I try to use a compiled *.cubin file with PyCuda but I get this error:
func = mod.get_function("doublify")
pycuda._driver.LogicError: cuModuleGetFunction failed: named symbol not found
Content of doublify.cu:
__global__ void doublify(float *a)
{
int idx = threadIdx.x + threadIdx.y * 4;
a[idx] *= 2;
}
I compiled it with the following command:
nvcc --cubin -arch sm_75 doublify.cu
This is my python script:
import pycuda.driver as cuda
import pycuda.autoinit
from pycuda.compiler import SourceModule
import numpy
a = numpy.random.randn(4, 4)
a = a.astype(numpy.float32)
a_gpu = cuda.mem_alloc(a.nbytes)
mod = pycuda.driver.module_from_file("doublify.cubin")
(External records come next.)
/-! ### Core.landG -/

@[simp] theorem Core.landG_ctx (c : Core) (now : Nat) (r : BitVec 5) (w : Word) : (c.landG now r w).ctx = c.ctx := by
  unfold Core.landG Core.writeG; split <;> rfl
@[simp] theorem Core.landG_lslot (c : Core) (now : Nat) (r : BitVec 5) (w : Word) : (c.landG now r w).lslot = c.lslot := by
  unfold Core.landG Core.writeG; split <;> rfl
@[simp] theorem Core.landG_group (c : Core) (now : Nat) (r : BitVec 5) (w : Word) : (c.landG now r w).group = c.group := by
  unfold Core.landG Core.writeG; split <;> rfl
@[simp] theorem Core.landG_member (c : Core) (now : Nat) (r : BitVec 5) (w : Word) : (c.landG now r w).member = c.member := by
  unfold Core.landG Core.writeG; split <;> rfl
@[simp] theorem Core.landG_lcore (c : Core) (now : Nat) (r : BitVec 5) (w : Word) : (c.landG now r w).lcore = c.lcore := by
  unfold Core.landG Core.writeG; split <;> rfl
@[simp] theorem Core.landG_tag (c : Core) (now : Nat) (r : BitVec 5) (w : Word) : (c.landG now r w).tag = c.tag := by
  unfold Core.landG Core.writeG; split <;> rfl
@[simp] theorem Core.landG_status (c : Core) (now : Nat) (r : BitVec 5) (w : Word) : (c.landG now r w).status = c.status := by
  unfold Core.landG Core.writeG; split <;> rfl
@[simp] theorem Core.landG_haltReq (c : Core) (now : Nat) (r : BitVec 5) (w : Word) : (c.landG now r w).haltReq = c.haltReq := by
  unfold Core.landG Core.writeG; split <;> rfl
@[simp] theorem Core.landG_signal (c : Core) (now : Nat) (r : BitVec 5) (w : Word) : (c.landG now r w).signal = c.signal := by
  unfold Core.landG Core.writeG; split <;> rfl
@[simp] theorem Core.landG_abort (c : Core) (now : Nat) (r : BitVec 5) (w : Word) : (c.landG now r w).abort = c.abort := by
  unfold Core.landG Core.writeG; split <;> rfl
@[simp] theorem Core.landG_dataErr (c : Core) (now : Nat) (r : BitVec 5) (w : Word) : (c.landG now r w).dataErr = c.dataErr := by
  unfold Core.landG Core.writeG; split <;> rfl
@[simp] theorem Core.landG_wait (c : Core) (now : Nat) (r : BitVec 5) (w : Word) : (c.landG now r w).wait = c.wait := by
  unfold Core.landG Core.writeG; split <;> rfl
@[simp] theorem Core.landG_held (c : Core) (now : Nat) (r : BitVec 5) (w : Word) : (c.landG now r w).held = c.held := by
  unfold Core.landG Core.writeG; split <;> rfl
@[simp] theorem Core.landG_readyAt (c : Core) (now : Nat) (r : BitVec 5) (w : Word) : (c.landG now r w).readyAt = c.readyAt := by
  unfold Core.landG Core.writeG; split <;> rfl
@[simp] theorem Core.landG_latch (c : Core) (now : Nat) (r : BitVec 5) (w : Word) : (c.landG now r w).latch = c.latch := by
  unfold Core.landG Core.writeG; split <;> rfl
@[simp] theorem Core.landG_flagsWord (c : Core) (now : Nat) (r : BitVec 5) (w : Word) : (c.landG now r w).flagsWord = c.flagsWord := by
  unfold Core.landG Core.writeG; split <;> rfl
@[simp] theorem Core.landG_link (c : Core) (now : Nat) (r : BitVec 5) (w : Word) : (c.landG now r w).link = c.link := by
  unfold Core.landG Core.writeG; split <;> rfl
@[simp] theorem Core.landG_pc (c : Core) (now : Nat) (r : BitVec 5) (w : Word) : (c.landG now r w).pc = c.pc := by
  unfold Core.landG Core.writeG; split <;> rfl
@[simp] theorem Core.landG_a (c : Core) (now : Nat) (r : BitVec 5) (w : Word) : (c.landG now r w).a = c.a := by
  unfold Core.landG Core.writeG; split <;> rfl
@[simp] theorem Core.landG_v (c : Core) (now : Nat) (r : BitVec 5) (w : Word) : (c.landG now r w).v = c.v := by
  unfold Core.landG Core.writeG; split <;> rfl
@[simp] theorem Core.landG_m (c : Core) (now : Nat) (r : BitVec 5) (w : Word) : (c.landG now r w).m = c.m := by
  unfold Core.landG Core.writeG; split <;> rfl
@[simp] theorem Core.landG_z (c : Core) (now : Nat) (r : BitVec 5) (w : Word) : (c.landG now r w).z = c.z := by
  unfold Core.landG Core.writeG; split <;> rfl
@[simp] theorem Core.landG_loops (c : Core) (now : Nat) (r : BitVec 5) (w : Word) : (c.landG now r w).loops = c.loops := by
  unfold Core.landG Core.writeG; split <;> rfl
@[simp] theorem Core.landG_aside (c : Core) (now : Nat) (r : BitVec 5) (w : Word) : (c.landG now r w).aside = c.aside := by
  unfold Core.landG Core.writeG; split <;> rfl
@[simp] theorem Core.landG_md (c : Core) (now : Nat) (r : BitVec 5) (w : Word) : (c.landG now r w).md = c.md := by
  unfold Core.landG Core.writeG; split <;> rfl
@[simp] theorem Core.landG_mdAt (c : Core) (now : Nat) (r : BitVec 5) (w : Word) : (c.landG now r w).mdAt = c.mdAt := by
  unfold Core.landG Core.writeG; split <;> rfl
@[simp] theorem Core.landG_frame (c : Core) (now : Nat) (r : BitVec 5) (w : Word) : (c.landG now r w).frame = c.frame := by
  unfold Core.landG Core.writeG; split <;> rfl
@[simp] theorem Core.landG_trapFeed (c : Core) (now : Nat) (r : BitVec 5) (w : Word) : (c.landG now r w).trapFeed = c.trapFeed := by
  unfold Core.landG Core.writeG; split <;> rfl
@[simp] theorem Core.landG_ops (c : Core) (now : Nat) (r : BitVec 5) (w : Word) : (c.landG now r w).ops = c.ops := by
  unfold Core.landG Core.writeG; split <;> rfl
@[simp] theorem Core.landG_handler (c : Core) (now : Nat) (r : BitVec 5) (w : Word) : (c.landG now r w).handler = c.handler := by
  unfold Core.landG Core.writeG; split <;> rfl
@[simp] theorem Core.landG_cause (c : Core) (now : Nat) (r : BitVec 5) (w : Word) : (c.landG now r w).cause = c.cause := by
  unfold Core.landG Core.writeG; split <;> rfl
@[simp] theorem Core.landG_tpc (c : Core) (now : Nat) (r : BitVec 5) (w : Word) : (c.landG now r w).tpc = c.tpc := by
  unfold Core.landG Core.writeG; split <;> rfl
@[simp] theorem Core.landG_tinfo (c : Core) (now : Nat) (r : BitVec 5) (w : Word) : (c.landG now r w).tinfo = c.tinfo := by
  unfold Core.landG Core.writeG; split <;> rfl
@[simp] theorem Core.landG_fpflags (c : Core) (now : Nat) (r : BitVec 5) (w : Word) : (c.landG now r w).fpflags = c.fpflags := by
  unfold Core.landG Core.writeG; split <;> rfl
@[simp] theorem Core.landG_rmode (c : Core) (now : Nat) (r : BitVec 5) (w : Word) : (c.landG now r w).rmode = c.rmode := by
  unfold Core.landG Core.writeG; split <;> rfl
@[simp] theorem Core.landG_bankhash (c : Core) (now : Nat) (r : BitVec 5) (w : Word) : (c.landG now r w).bankhash = c.bankhash := by
  unfold Core.landG Core.writeG; split <;> rfl
@[simp] theorem Core.landG_rehashAt (c : Core) (now : Nat) (r : BitVec 5) (w : Word) : (c.landG now r w).rehashAt = c.rehashAt := by
  unfold Core.landG Core.writeG; split <;> rfl
@[simp] theorem Core.landG_vshare (c : Core) (now : Nat) (r : BitVec 5) (w : Word) : (c.landG now r w).vshare = c.vshare := by
  unfold Core.landG Core.writeG; split <;> rfl
@[simp] theorem Core.landG_pass (c : Core) (now : Nat) (r : BitVec 5) (w : Word) : (c.landG now r w).pass = c.pass := by
  unfold Core.landG Core.writeG; split <;> rfl
@[simp] theorem Core.landG_winbind (c : Core) (now : Nat) (r : BitVec 5) (w : Word) : (c.landG now r w).winbind = c.winbind := by
  unfold Core.landG Core.writeG; split <;> rfl
@[simp] theorem Core.landG_barmember (c : Core) (now : Nat) (r : BitVec 5) (w : Word) : (c.landG now r w).barmember = c.barmember := by
  unfold Core.landG Core.writeG; split <;> rfl
@[simp] theorem Core.landG_gangstat (c : Core) (now : Nat) (r : BitVec 5) (w : Word) : (c.landG now r w).gangstat = c.gangstat := by
  unfold Core.landG Core.writeG; split <;> rfl
@[simp] theorem Core.landG_leader (c : Core) (now : Nat) (r : BitVec 5) (w : Word) : (c.landG now r w).leader = c.leader := by
  unfold Core.landG Core.writeG; split <;> rfl
@[simp] theorem Core.landG_resVregs (c : Core) (now : Nat) (r : BitVec 5) (w : Word) : (c.landG now r w).resVregs = c.resVregs := by
  unfold Core.landG Core.writeG; split <;> rfl
@[simp] theorem Core.landG_resBars (c : Core) (now : Nat) (r : BitVec 5) (w : Word) : (c.landG now r w).resBars = c.resBars := by
  unfold Core.landG Core.writeG; split <;> rfl
@[simp] theorem Core.landG_resLocal (c : Core) (now : Nat) (r : BitVec 5) (w : Word) : (c.landG now r w).resLocal = c.resLocal := by
  unfold Core.landG Core.writeG; split <;> rfl
@[simp] theorem Core.landG_resMacros (c : Core) (now : Nat) (r : BitVec 5) (w : Word) : (c.landG now r w).resMacros = c.resMacros := by
  unfold Core.landG Core.writeG; split <;> rfl
@[simp] theorem Core.landG_pickup (c : Core) (now : Nat) (r : BitVec 5) (w : Word) : (c.landG now r w).pickup = c.pickup := by
  unfold Core.landG Core.writeG; split <;> rfl
@[simp] theorem Core.landG_cycle0 (c : Core) (now : Nat) (r : BitVec 5) (w : Word) : (c.landG now r w).cycle0 = c.cycle0 := by
  unfold Core.landG Core.writeG; split <;> rfl
@[simp] theorem Core.landG_cycleAdd (c : Core) (now : Nat) (r : BitVec 5) (w : Word) : (c.landG now r w).cycleAdd = c.cycleAdd := by
  unfold Core.landG Core.writeG; split <;> rfl
@[simp] theorem Core.landG_step (c : Core) (now : Nat) (r : BitVec 5) (w : Word) : (c.landG now r w).step = c.step := by
  unfold Core.landG Core.writeG; split <;> rfl
@[simp] theorem Core.landG_xphase (c : Core) (now : Nat) (r : BitVec 5) (w : Word) : (c.landG now r w).xphase = c.xphase := by
  unfold Core.landG Core.writeG; split <;> rfl
@[simp] theorem Core.landG_chan (c : Core) (now : Nat) (r : BitVec 5) (w : Word) : (c.landG now r w).chan = c.chan := by
  unfold Core.landG Core.writeG; split <;> rfl
@[simp] theorem Core.landG_nextSlot (c : Core) (now : Nat) (r : BitVec 5) (w : Word) : (c.landG now r w).nextSlot = c.nextSlot := by
  unfold Core.landG Core.writeG; split <;> rfl
@[simp] theorem Core.landG_combstat (c : Core) (now : Nat) (r : BitVec 5) (w : Word) : (c.landG now r w).combstat = c.combstat := by
  unfold Core.landG Core.writeG; split <;> rfl
@[simp] theorem Core.landG_conflicts (c : Core) (now : Nat) (r : BitVec 5) (w : Word) : (c.landG now r w).conflicts = c.conflicts := by
  unfold Core.landG Core.writeG; split <;> rfl
@[simp] theorem Core.landG_banks (c : Core) (now : Nat) (r : BitVec 5) (w : Word) : (c.landG now r w).banks = c.banks := by
  unfold Core.landG Core.writeG; split <;> rfl
@[simp] theorem Core.landG_divFree (c : Core) (now : Nat) (r : BitVec 5) (w : Word) : (c.landG now r w).divFree = c.divFree := by
  unfold Core.landG Core.writeG; split <;> rfl
@[simp] theorem Core.landG_vq (c : Core) (now : Nat) (r : BitVec 5) (w : Word) : (c.landG now r w).vq = c.vq := by
  unfold Core.landG Core.writeG; split <;> rfl
@[simp] theorem Core.landG_vfly (c : Core) (now : Nat) (r : BitVec 5) (w : Word) : (c.landG now r w).vfly = c.vfly := by
  unfold Core.landG Core.writeG; split <;> rfl
@[simp] theorem Core.landG_replay (c : Core) (now : Nat) (r : BitVec 5) (w : Word) : (c.landG now r w).replay = c.replay := by
  unfold Core.landG Core.writeG; split <;> rfl
@[simp] theorem Core.landG_mem (c : Core) (now : Nat) (r : BitVec 5) (w : Word) : (c.landG now r w).mem = c.mem := by
  unfold Core.landG Core.writeG; split <;> rfl
@[simp] theorem Core.landG_memBad (c : Core) (now : Nat) (r : BitVec 5) (w : Word) : (c.landG now r w).memBad = c.memBad := by
  unfold Core.landG Core.writeG; split <;> rfl
@[simp] theorem Core.landG_retention (c : Core) (now : Nat) (r : BitVec 5) (w : Word) : (c.landG now r w).retention = c.retention := by
  unfold Core.landG Core.writeG; split <;> rfl
@[simp] theorem Core.landG_slice (c : Core) (now : Nat) (r : BitVec 5) (w : Word) : (c.landG now r w).slice = c.slice := by
  unfold Core.landG Core.writeG; split <;> rfl
@[simp] theorem Core.landG_channels (c : Core) (now : Nat) (r : BitVec 5) (w : Word) : (c.landG now r w).channels = c.channels := by
  unfold Core.landG Core.writeG; split <;> rfl
@[simp] theorem Core.landG_serial (c : Core) (now : Nat) (r : BitVec 5) (w : Word) : (c.landG now r w).serial = c.serial := by
  unfold Core.landG Core.writeG; split <;> rfl
@[simp] theorem Core.landG_ordered (c : Core) (now : Nat) (r : BitVec 5) (w : Word) : (c.landG now r w).ordered = c.ordered := by
  unfold Core.landG Core.writeG; split <;> rfl
@[simp] theorem Core.landG_pattern (c : Core) (now : Nat) (r : BitVec 5) (w : Word) : (c.landG now r w).pattern = c.pattern := by
  unfold Core.landG Core.writeG; split <;> rfl
@[simp] theorem Core.landG_tickets (c : Core) (now : Nat) (r : BitVec 5) (w : Word) : (c.landG now r w).tickets = c.tickets := by
  unfold Core.landG Core.writeG; split <;> rfl
@[simp] theorem Core.landG_atoms (c : Core) (now : Nat) (r : BitVec 5) (w : Word) : (c.landG now r w).atoms = c.atoms := by
  unfold Core.landG Core.writeG; split <;> rfl
@[simp] theorem Core.landG_aseq (c : Core) (now : Nat) (r : BitVec 5) (w : Word) : (c.landG now r w).aseq = c.aseq := by
  unfold Core.landG Core.writeG; split <;> rfl
@[simp] theorem Core.landG_aerr (c : Core) (now : Nat) (r : BitVec 5) (w : Word) : (c.landG now r w).aerr = c.aerr := by
  unfold Core.landG Core.writeG; split <;> rfl
@[simp] theorem Core.landG_alane (c : Core) (now : Nat) (r : BitVec 5) (w : Word) : (c.landG now r w).alane = c.alane := by
  unfold Core.landG Core.writeG; split <;> rfl
@[simp] theorem Core.landG_alaneAt (c : Core) (now : Nat) (r : BitVec 5) (w : Word) : (c.landG now r w).alaneAt = c.alaneAt := by
  unfold Core.landG Core.writeG; split <;> rfl
@[simp] theorem Core.landG_alaneArm (c : Core) (now : Nat) (r : BitVec 5) (w : Word) : (c.landG now r w).alaneArm = c.alaneArm := by
  unfold Core.landG Core.writeG; split <;> rfl
@[simp] theorem Core.landG_alaneOn (c : Core) (now : Nat) (r : BitVec 5) (w : Word) : (c.landG now r w).alaneOn = c.alaneOn := by
  unfold Core.landG Core.writeG; split <;> rfl
@[simp] theorem Core.landG_target (c : Core) (now : Nat) (r : BitVec 5) (w : Word) : (c.landG now r w).target = c.target := by
  unfold Core.landG Core.writeG; split <;> rfl
@[simp] theorem Core.landG_arrivals (c : Core) (now : Nat) (r : BitVec 5) (w : Word) : (c.landG now r w).arrivals = c.arrivals := by
  unfold Core.landG Core.writeG; split <;> rfl
@[simp] theorem Core.landG_ring (c : Core) (now : Nat) (r : BitVec 5) (w : Word) : (c.landG now r w).ring = c.ring := by
  unfold Core.landG Core.writeG; split <;> rfl
@[simp] theorem Core.landG_holders (c : Core) (now : Nat) (r : BitVec 5) (w : Word) : (c.landG now r w).holders = c.holders := by
  unfold Core.landG Core.writeG; split <;> rfl
@[simp] theorem Core.landG_binding (c : Core) (now : Nat) (r : BitVec 5) (w : Word) : (c.landG now r w).binding = c.binding := by
  unfold Core.landG Core.writeG; split <;> rfl
@[simp] theorem Core.landG_sparse (c : Core) (now : Nat) (r : BitVec 5) (w : Word) : (c.landG now r w).sparse = c.sparse := by
  unfold Core.landG Core.writeG; split <;> rfl
@[simp] theorem Core.landG_transfers (c : Core) (now : Nat) (r : BitVec 5) (w : Word) : (c.landG now r w).transfers = c.transfers := by
  unfold Core.landG Core.writeG; split <;> rfl
@[simp] theorem Core.landG_rcvd (c : Core) (now : Nat) (r : BitVec 5) (w : Word) : (c.landG now r w).rcvd = c.rcvd := by
  unfold Core.landG Core.writeG; split <;> rfl
@[simp] theorem Core.landG_quiet (c : Core) (now : Nat) (r : BitVec 5) (w : Word) : (c.landG now r w).quiet = c.quiet := by
  unfold Core.landG Core.writeG; split <;> rfl
@[simp] theorem Core.landG_fetchVa (c : Core) (now : Nat) (r : BitVec 5) (w : Word) : (c.landG now r w).fetchVa = c.fetchVa := by
  unfold Core.landG Core.writeG; split <;> rfl
@[simp] theorem Core.landG_rendErr (c : Core) (now : Nat) (r : BitVec 5) (w : Word) : (c.landG now r w).rendErr = c.rendErr := by
  unfold Core.landG Core.writeG; split <;> rfl
@[simp] theorem Core.landG_fatal (c : Core) (now : Nat) (r : BitVec 5) (w : Word) : (c.landG now r w).fatal = c.fatal := by
  unfold Core.landG Core.writeG; split <;> rfl
@[simp] theorem Core.landG_zeroUntil (c : Core) (now : Nat) (r : BitVec 5) (w : Word) : (c.landG now r w).zeroUntil = c.zeroUntil := by
  unfold Core.landG Core.writeG; split <;> rfl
func = mod.get_function("doublify")
func(a_gpu, block=(4,4,1))
cuda.memcpy_dtoh(a_doubled, a_gpu)
print(a)
Do I need to pass in additional flags to the nvcc compiler? If I use it with the SourceModule from Pycuda everything is working as expected. It's also not working with compiling a *.fatbin
Figure it out myself after debugging PyCuda itself. If anyone else stumbles upon the same problem, this is the solution: I was missing the extern "C" statement at the beginning of the *.cu file.
extern "C"
__global__ void doublify(float *a)
{
int idx = threadIdx.x + threadIdx.y * 4;
a[idx] *= 2;
}